**What is needed**:
Exactly the lines below from the one with "-- a WRITE has no other answer" up to and including the one with "ACK (R365). -/" make up the answer, with nothing else added.

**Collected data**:
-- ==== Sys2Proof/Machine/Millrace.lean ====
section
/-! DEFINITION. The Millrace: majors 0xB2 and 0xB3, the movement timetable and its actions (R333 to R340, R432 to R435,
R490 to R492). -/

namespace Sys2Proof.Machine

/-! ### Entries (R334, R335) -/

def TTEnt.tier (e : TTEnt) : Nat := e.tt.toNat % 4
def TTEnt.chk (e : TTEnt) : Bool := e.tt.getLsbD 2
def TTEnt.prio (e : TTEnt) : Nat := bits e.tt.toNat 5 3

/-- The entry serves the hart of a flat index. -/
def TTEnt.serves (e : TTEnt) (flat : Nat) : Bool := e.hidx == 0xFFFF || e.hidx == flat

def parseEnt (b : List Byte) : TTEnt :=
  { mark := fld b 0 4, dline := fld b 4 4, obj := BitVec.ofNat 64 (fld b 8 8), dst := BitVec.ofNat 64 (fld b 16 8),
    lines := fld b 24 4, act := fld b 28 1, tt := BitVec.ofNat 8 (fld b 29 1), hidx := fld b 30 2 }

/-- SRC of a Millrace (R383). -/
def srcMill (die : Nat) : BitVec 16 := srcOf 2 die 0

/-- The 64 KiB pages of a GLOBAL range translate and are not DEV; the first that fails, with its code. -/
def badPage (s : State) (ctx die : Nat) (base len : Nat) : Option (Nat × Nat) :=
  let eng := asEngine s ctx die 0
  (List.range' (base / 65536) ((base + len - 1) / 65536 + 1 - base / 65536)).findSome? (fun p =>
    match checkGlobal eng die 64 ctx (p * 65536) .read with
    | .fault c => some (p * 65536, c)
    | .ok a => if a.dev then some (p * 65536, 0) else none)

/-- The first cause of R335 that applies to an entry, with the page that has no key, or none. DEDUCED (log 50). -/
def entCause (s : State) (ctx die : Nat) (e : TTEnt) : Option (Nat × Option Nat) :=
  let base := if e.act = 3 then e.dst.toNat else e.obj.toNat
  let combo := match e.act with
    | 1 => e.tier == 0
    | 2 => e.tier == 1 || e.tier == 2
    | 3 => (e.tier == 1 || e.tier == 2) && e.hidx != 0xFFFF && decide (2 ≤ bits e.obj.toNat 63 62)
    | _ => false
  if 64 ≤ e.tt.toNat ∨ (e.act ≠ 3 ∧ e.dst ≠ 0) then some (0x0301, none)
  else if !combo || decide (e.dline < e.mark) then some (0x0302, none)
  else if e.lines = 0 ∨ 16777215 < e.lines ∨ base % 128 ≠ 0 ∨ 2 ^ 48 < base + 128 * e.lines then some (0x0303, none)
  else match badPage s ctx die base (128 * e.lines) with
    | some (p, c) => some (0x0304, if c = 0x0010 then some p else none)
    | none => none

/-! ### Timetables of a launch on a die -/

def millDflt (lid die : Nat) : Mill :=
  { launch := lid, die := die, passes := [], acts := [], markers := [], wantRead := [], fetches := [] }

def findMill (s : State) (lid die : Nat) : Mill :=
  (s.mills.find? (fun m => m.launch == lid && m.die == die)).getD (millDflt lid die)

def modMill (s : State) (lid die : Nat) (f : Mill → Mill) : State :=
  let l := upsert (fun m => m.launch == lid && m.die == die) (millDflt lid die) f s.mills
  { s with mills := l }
---
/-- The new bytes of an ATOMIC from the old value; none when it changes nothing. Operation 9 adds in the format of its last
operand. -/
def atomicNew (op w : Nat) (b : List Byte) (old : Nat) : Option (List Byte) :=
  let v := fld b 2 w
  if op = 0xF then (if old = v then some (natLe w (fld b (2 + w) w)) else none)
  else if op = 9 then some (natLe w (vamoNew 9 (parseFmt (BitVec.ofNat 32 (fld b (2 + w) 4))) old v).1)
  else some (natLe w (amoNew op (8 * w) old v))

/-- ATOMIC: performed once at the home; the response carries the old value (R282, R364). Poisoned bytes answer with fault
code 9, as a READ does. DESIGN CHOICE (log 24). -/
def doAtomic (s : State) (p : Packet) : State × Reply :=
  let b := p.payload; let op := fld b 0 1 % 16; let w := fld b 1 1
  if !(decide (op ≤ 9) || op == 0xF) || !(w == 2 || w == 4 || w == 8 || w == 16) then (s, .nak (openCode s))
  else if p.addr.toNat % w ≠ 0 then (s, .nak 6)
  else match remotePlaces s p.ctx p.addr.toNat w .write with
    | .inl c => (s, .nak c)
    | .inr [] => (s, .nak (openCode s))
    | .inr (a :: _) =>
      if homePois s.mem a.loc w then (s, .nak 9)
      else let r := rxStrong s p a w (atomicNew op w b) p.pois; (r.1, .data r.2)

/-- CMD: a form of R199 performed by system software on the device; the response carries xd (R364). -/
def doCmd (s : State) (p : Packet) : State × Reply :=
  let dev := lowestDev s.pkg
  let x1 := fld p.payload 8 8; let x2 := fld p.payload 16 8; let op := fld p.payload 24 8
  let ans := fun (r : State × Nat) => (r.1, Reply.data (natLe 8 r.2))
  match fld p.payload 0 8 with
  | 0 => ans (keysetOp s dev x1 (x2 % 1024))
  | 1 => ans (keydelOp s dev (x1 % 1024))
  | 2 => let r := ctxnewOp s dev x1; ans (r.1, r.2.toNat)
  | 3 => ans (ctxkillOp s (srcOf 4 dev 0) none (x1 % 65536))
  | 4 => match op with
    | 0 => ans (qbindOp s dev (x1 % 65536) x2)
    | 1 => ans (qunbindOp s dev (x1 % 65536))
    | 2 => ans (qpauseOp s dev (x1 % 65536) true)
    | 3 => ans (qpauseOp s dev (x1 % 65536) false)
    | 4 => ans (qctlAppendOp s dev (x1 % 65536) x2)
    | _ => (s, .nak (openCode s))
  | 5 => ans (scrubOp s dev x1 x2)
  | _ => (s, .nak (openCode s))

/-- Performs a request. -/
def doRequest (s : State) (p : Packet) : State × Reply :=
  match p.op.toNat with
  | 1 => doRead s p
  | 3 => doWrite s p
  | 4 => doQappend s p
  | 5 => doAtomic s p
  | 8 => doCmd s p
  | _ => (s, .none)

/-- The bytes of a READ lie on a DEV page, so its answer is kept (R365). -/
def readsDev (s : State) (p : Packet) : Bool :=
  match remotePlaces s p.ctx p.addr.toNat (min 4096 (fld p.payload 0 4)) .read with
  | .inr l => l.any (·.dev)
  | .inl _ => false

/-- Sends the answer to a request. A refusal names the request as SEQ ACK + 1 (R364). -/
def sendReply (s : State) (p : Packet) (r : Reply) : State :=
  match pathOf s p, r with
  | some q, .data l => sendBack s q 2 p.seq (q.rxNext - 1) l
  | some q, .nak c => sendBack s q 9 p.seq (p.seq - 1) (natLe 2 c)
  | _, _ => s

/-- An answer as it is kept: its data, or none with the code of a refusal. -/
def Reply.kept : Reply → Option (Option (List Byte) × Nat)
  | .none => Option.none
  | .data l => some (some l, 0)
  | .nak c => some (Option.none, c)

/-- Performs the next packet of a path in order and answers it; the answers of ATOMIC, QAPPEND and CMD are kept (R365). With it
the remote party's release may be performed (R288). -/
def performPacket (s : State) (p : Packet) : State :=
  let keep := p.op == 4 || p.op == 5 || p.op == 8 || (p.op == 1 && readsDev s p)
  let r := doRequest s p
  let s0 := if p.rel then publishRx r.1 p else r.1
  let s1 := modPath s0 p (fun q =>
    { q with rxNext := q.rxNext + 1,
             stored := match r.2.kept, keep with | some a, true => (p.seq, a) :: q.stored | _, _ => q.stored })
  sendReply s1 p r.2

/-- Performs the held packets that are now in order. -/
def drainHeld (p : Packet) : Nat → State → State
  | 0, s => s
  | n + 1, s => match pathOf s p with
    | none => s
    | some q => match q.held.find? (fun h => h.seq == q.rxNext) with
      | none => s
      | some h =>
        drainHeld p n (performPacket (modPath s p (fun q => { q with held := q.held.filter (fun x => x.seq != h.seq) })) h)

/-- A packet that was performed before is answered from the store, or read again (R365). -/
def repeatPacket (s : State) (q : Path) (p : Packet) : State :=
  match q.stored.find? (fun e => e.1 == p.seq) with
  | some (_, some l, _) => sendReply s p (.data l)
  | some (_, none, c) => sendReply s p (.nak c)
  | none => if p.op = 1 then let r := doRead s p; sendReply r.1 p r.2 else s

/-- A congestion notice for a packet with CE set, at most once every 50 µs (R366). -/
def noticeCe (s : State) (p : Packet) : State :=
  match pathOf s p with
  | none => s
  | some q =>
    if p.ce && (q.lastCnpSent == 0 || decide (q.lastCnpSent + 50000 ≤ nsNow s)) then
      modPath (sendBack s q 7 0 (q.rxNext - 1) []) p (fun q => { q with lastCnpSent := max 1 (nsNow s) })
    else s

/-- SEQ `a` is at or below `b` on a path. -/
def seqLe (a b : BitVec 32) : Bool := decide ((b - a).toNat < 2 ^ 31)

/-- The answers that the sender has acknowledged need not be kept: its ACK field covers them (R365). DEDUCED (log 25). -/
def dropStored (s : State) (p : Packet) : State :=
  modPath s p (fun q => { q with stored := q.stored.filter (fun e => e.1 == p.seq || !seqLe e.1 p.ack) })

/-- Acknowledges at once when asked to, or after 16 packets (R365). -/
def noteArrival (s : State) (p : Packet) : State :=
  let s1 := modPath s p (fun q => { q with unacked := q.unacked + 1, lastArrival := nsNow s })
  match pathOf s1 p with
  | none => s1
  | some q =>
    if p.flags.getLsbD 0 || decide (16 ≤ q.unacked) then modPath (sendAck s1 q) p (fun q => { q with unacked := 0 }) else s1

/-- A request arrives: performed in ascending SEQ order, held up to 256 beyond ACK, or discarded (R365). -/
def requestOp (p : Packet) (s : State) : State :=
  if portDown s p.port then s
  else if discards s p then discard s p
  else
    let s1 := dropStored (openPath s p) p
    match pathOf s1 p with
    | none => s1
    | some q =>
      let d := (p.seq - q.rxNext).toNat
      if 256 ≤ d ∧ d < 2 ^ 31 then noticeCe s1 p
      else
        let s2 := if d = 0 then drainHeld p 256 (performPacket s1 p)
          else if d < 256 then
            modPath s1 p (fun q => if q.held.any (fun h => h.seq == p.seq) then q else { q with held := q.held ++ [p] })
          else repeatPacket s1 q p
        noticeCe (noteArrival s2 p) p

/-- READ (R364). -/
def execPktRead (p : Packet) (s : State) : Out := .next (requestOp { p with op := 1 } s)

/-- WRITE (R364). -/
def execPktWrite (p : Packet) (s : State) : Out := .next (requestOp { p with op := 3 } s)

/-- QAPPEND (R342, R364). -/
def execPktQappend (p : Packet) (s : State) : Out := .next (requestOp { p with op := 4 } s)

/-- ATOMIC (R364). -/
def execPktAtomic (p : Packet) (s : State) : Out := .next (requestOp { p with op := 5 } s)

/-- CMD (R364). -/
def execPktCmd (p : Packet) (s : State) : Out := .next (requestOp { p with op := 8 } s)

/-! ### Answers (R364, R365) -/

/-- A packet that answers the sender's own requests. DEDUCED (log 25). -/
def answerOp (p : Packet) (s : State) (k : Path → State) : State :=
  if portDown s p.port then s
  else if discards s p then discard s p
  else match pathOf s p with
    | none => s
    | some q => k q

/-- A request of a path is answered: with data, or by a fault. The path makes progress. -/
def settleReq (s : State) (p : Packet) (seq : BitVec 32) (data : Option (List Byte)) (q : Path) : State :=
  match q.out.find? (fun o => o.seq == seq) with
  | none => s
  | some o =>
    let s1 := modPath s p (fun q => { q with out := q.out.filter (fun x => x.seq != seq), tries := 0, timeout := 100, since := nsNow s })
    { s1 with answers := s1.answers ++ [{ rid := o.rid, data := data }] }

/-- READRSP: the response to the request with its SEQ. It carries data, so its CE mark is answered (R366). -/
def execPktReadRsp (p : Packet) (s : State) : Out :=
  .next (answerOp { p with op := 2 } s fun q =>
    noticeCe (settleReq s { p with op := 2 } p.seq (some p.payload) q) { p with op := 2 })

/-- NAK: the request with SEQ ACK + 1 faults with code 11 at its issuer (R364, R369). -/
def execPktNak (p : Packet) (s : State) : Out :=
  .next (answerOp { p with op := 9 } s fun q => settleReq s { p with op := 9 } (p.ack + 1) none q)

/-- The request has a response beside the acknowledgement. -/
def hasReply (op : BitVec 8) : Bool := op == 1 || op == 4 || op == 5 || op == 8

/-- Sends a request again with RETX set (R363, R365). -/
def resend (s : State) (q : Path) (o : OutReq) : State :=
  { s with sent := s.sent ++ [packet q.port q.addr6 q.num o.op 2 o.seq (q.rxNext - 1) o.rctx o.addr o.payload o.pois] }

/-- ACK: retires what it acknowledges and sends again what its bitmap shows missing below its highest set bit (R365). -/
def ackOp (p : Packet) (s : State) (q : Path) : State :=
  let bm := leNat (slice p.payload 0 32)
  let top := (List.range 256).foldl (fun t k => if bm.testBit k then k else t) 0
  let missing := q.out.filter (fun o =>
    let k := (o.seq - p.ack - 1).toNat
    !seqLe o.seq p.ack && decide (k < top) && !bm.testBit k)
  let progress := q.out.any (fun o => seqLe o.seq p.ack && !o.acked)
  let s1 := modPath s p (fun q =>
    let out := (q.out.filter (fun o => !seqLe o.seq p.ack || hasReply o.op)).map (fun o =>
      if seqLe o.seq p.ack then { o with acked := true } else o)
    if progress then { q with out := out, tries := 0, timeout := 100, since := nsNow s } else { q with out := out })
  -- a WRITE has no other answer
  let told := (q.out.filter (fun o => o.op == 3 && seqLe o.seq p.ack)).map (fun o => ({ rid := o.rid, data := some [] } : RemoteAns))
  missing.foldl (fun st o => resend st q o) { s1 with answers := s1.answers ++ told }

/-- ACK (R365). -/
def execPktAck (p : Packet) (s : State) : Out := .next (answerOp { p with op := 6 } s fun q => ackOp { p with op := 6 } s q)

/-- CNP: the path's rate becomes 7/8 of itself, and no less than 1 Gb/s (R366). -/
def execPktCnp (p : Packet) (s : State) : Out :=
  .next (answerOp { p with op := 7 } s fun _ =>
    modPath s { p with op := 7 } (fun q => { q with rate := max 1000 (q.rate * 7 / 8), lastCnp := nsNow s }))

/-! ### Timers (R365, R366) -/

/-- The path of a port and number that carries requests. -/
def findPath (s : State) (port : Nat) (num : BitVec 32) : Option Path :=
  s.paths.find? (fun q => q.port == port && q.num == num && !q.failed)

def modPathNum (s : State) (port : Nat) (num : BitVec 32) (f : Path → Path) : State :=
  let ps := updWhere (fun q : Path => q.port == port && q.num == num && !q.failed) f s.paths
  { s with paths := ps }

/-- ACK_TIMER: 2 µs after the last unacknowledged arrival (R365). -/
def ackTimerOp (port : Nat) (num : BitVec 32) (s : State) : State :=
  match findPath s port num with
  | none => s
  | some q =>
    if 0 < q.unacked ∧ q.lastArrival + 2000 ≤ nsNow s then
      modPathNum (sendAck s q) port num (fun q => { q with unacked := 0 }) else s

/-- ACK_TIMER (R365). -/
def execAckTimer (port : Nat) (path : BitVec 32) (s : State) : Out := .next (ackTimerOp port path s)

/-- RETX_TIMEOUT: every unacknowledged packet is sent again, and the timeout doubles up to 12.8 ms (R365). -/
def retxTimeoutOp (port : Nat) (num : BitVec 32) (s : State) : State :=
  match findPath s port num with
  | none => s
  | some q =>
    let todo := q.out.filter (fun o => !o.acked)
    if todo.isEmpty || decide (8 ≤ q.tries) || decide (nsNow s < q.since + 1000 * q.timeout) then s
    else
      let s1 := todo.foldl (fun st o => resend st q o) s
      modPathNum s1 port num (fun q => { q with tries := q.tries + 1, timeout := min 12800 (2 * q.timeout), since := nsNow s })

**Result of this exercise**:
  -- a WRITE has no other answer
  let told := (q.out.filter (fun o => o.op == 3 && seqLe o.seq p.ack)).map (fun o => ({ rid := o.rid, data := some [] } : RemoteAns))
  missing.foldl (fun st o => resend st q o) { s1 with answers := s1.answers ++ told }

/-- ACK (R365). -/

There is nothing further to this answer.